*** GIVEN INFORMATION Section Begins ***

-- ==== Sys2Proof/Syntax.lean ====
section
/-! DEFINITION. The commands of the block: one constructor per row of the table of operations and events. -/
namespace Sys2Proof
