/-- One rectifier as the marver keeps it. -/
structure Rect where
  /-- rectifier state (R183) -/
  st : RectState := .absent
  /-- INPUT_LOST marked input-good (R183) -/
  inputGood : Bool := false
  /-- consecutive unacknowledged transactions (R183) -/
  nacks : Nat := 0
  /-- VOUT_MODE exponent read at discovery (R185) -/
  expN : Option Int := none
  /-- the VOUT_MODE read of the discovery has completed (R183) -/
  vmodeOk : Bool := false
  /-- STATUS_WORD taken in since the last marver frame (R183) -/
  statusNew : Option Nat := none
  /-- STATUS_WORD as read (R205) -/
  status : Nat := 0
  /-- READ_VIN held with the derating state (R207) -/
  vinMv : Option Int := none
  /-- complete frames since the frame of the last READ_VIN (R207) -/
  vinAge : Nat := 0
  /-- READ_VIN taken in in the running frame (R207) -/
  vinNew : Bool := false
  /-- last READ_VOUT, mV (R205) -/
  vout : Option Int := none
  /-- re-entry ramp, ppm (R184) -/
  ramp : Int := 0
  /-- integrator, uV (R184) -/
  integ : Int := 0
  /-- trim, uV (R184) -/
  trim : Int := 0
  /-- trim base, uV (R185) -/
  base : Int := 0
  /-- consecutive fresh frames in tolerance while HOLDING (R183) -/
  holdCount : Nat := 0
  /-- share, ppm (R184) -/
  share : Int := 0
  /-- consecutive fresh frames beyond share_tol (R186) -/
  errRun : Nat := 0
  /-- consecutive fresh frames at trim_min or trim_max (R186) -/
  satRun : Nat := 0
  /-- the saturation run is at trim_max (R186) -/
  satHigh : Bool := false
  /-- SHARE_TOL raised in this error excursion (R186) -/
  errRaised : Bool := false
  /-- SHARE_TOL raised in this saturation excursion (R186) -/
  satRaised : Bool := false
  /-- AUTO, PARK or UNPARK setting (R190) -/
  park : ParkSet := .auto
  /-- nanoseconds spent UNPARKING (R183) -/
  unparkNs : Nat := 0
  /-- last VOUT_TRIM code issued whose write has not failed (R182) -/
  lastCode : Option Int := none
  /-- OPERATION byte due to be written (R182) -/
  opDue : Option Nat := none
  /-- OPERATION byte last written, repeated once if its write fails (R182) -/
  opSent : Option Nat := none
  /-- a VOUT_TRIM write is due (R182) -/
  trimDue : Bool := false
  /-- the last VOUT_TRIM write failed once (R182) -/
  failTrim : Bool := false
  /-- the last OPERATION write failed once (R182) -/
  failOp : Bool := false
  /-- CLEAR_FAULTS is due to be sent (R437) -/
  clearDue : Bool := false
  /-- command code of a write that failed twice, until the marver takes it in (R182) -/
  writeFault : Option Nat := none
  /-- a PARK was accepted and the marver has not evaluated it yet (R190) -/
  parkNow : Bool := false
  /-- a CMD_RECT_RETURN was accepted and the marver has not evaluated it yet (R190) -/
  returnNow : Bool := false
  /-- AC_OK UV sampled asserted at some tick of the running frame (R183) -/
  acLost : Bool := false
  /-- the same over the last complete frame (R183) -/
  acLostF : Bool := false
  /-- derated rating of the previous lehr frame, mW (R207) -/
  derated : Option Int := none
deriving DecidableEq, Repr, Inhabited

/-- The marver's own state and its published results. -/
structure MarverSt where
  /-- RECT00-RECT35 (R183) -/
  rects : Tab Rect := []
  /-- mean share, ppm (R184) -/
  meanPpm : Int := 0
  /-- counted capacity C, mW (R187) -/
  capC : Int := 0
  /-- reserve, mW (R187) -/
  reserve : Int := 0
  /-- parking headroom H, mW (R188) -/
  headH : Int := 0
  /-- input-good capacity G, mW (R203) -/
  inGood : Int := 0
  /-- reserve over the input-good rectifiers, mW (R203) -/
  inGoodRes : Int := 0
  /-- park dwell (R189) -/
  dwell : Nat := 0
  /-- frames for which parking stays suspended after NORMAL resumes (R189) -/
  parkHold : Nat := 0
  /-- RESERVE_SHORT raised in this excursion (R191) -/
  shortRaised : Bool := false
  /-- a counted rectifier was lost this frame (R189) -/
  lostCounted : Bool := false
deriving DecidableEq, Repr, Inhabited

/-- One entry of a shed order. -/
structure ShedEntry where
  /-- slot (R198) -/
  slot : Nat := 0
  /-- keep, mA (R198) -/
  keep : Nat := 0
deriving DecidableEq, Repr, Inhabited

/-- Hold-up state and the hardware shed. -/
structure HoldUp where
  /-- hold-up state (R193) -/
  st : HoldState := .normal
  /-- hold-up state at the frame's opening boundary (R208) -/
  stFrame : HoldState := .normal
  /-- hold-up entries since power-on, saturating (R205) -/
  entries : Nat := 0
  /-- an entry route tested true in the running frame (R203) -/
  routeHit : Bool := false
  /-- the PMBus route tests true at the coming boundary (R192) -/
  pmbusRoute : Bool := false
  /-- consecutive frames of the return condition (R203) -/
  retRun : Nat := 0
  /-- HOLDUP_NO_CAPABILITY raised in this excursion (R193) -/
  noCapRaised : Bool := false
  /-- shed order in effect in the power die (R198) -/
  order : List ShedEntry := []
  /-- order computed this frame, loaded at the next boundary (R198) -/
  nextOrder : List ShedEntry := []
  /-- active bank of the shed-order store (R358) -/
  bank : Bool := false
  /-- order the running progression uses (R200) -/
  prog : List ShedEntry := []
  /-- a progression is running (R200) -/
  progRun : Bool := false
  /-- steps applied in the running or last progression (R200) -/
  steps : Nat := 0
  /-- next entry of the progression (R199) -/
  progPos : Nat := 0
  /-- VIN_HV sense at the last applied step, mV (R199) -/
  vinAtStep : Int := 0
  /-- slots with a shed limit standing, last applied first (R201) -/
  standing : List Nat := []
  /-- applied steps not yet sampled by the core die (R200) -/
  stepsToSample : List Nat := []
  /-- a shed limit is released at the boundary that ends the running frame (R201) -/
  relDue : Bool := false
  /-- SHED sampled asserted at some tick boundary of the running frame (R201) -/
  shedSeen : Bool := false
  /-- consecutive frames without SHED sampled asserted (R201) -/
  clearRun : Nat := 0
  /-- slots that tripped while their shed limit stood (R202) -/
  trippedUnder : List Nat := []
deriving DecidableEq, Repr, Inhabited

*** GIVEN INFORMATION Section Ends ***

**EXERCISE AIM:**
Would you quote everything above from the line containing "state (R183) -/" down to the line containing "frame (R207) -/"? Include both of those lines and nothing else.

**EXPECTED ANSWER:**
  /-- rectifier state (R183) -/
  st : RectState := .absent
  /-- INPUT_LOST marked input-good (R183) -/
  inputGood : Bool := false
  /-- consecutive unacknowledged transactions (R183) -/
  nacks : Nat := 0
  /-- VOUT_MODE exponent read at discovery (R185) -/
  expN : Option Int := none
  /-- the VOUT_MODE read of the discovery has completed (R183) -/
  vmodeOk : Bool := false
  /-- STATUS_WORD taken in since the last marver frame (R183) -/
  statusNew : Option Nat := none
  /-- STATUS_WORD as read (R205) -/
  status : Nat := 0
  /-- READ_VIN held with the derating state (R207) -/
  vinMv : Option Int := none
  /-- complete frames since the frame of the last READ_VIN (R207) -/
  vinAge : Nat := 0
  /-- READ_VIN taken in in the running frame (R207) -/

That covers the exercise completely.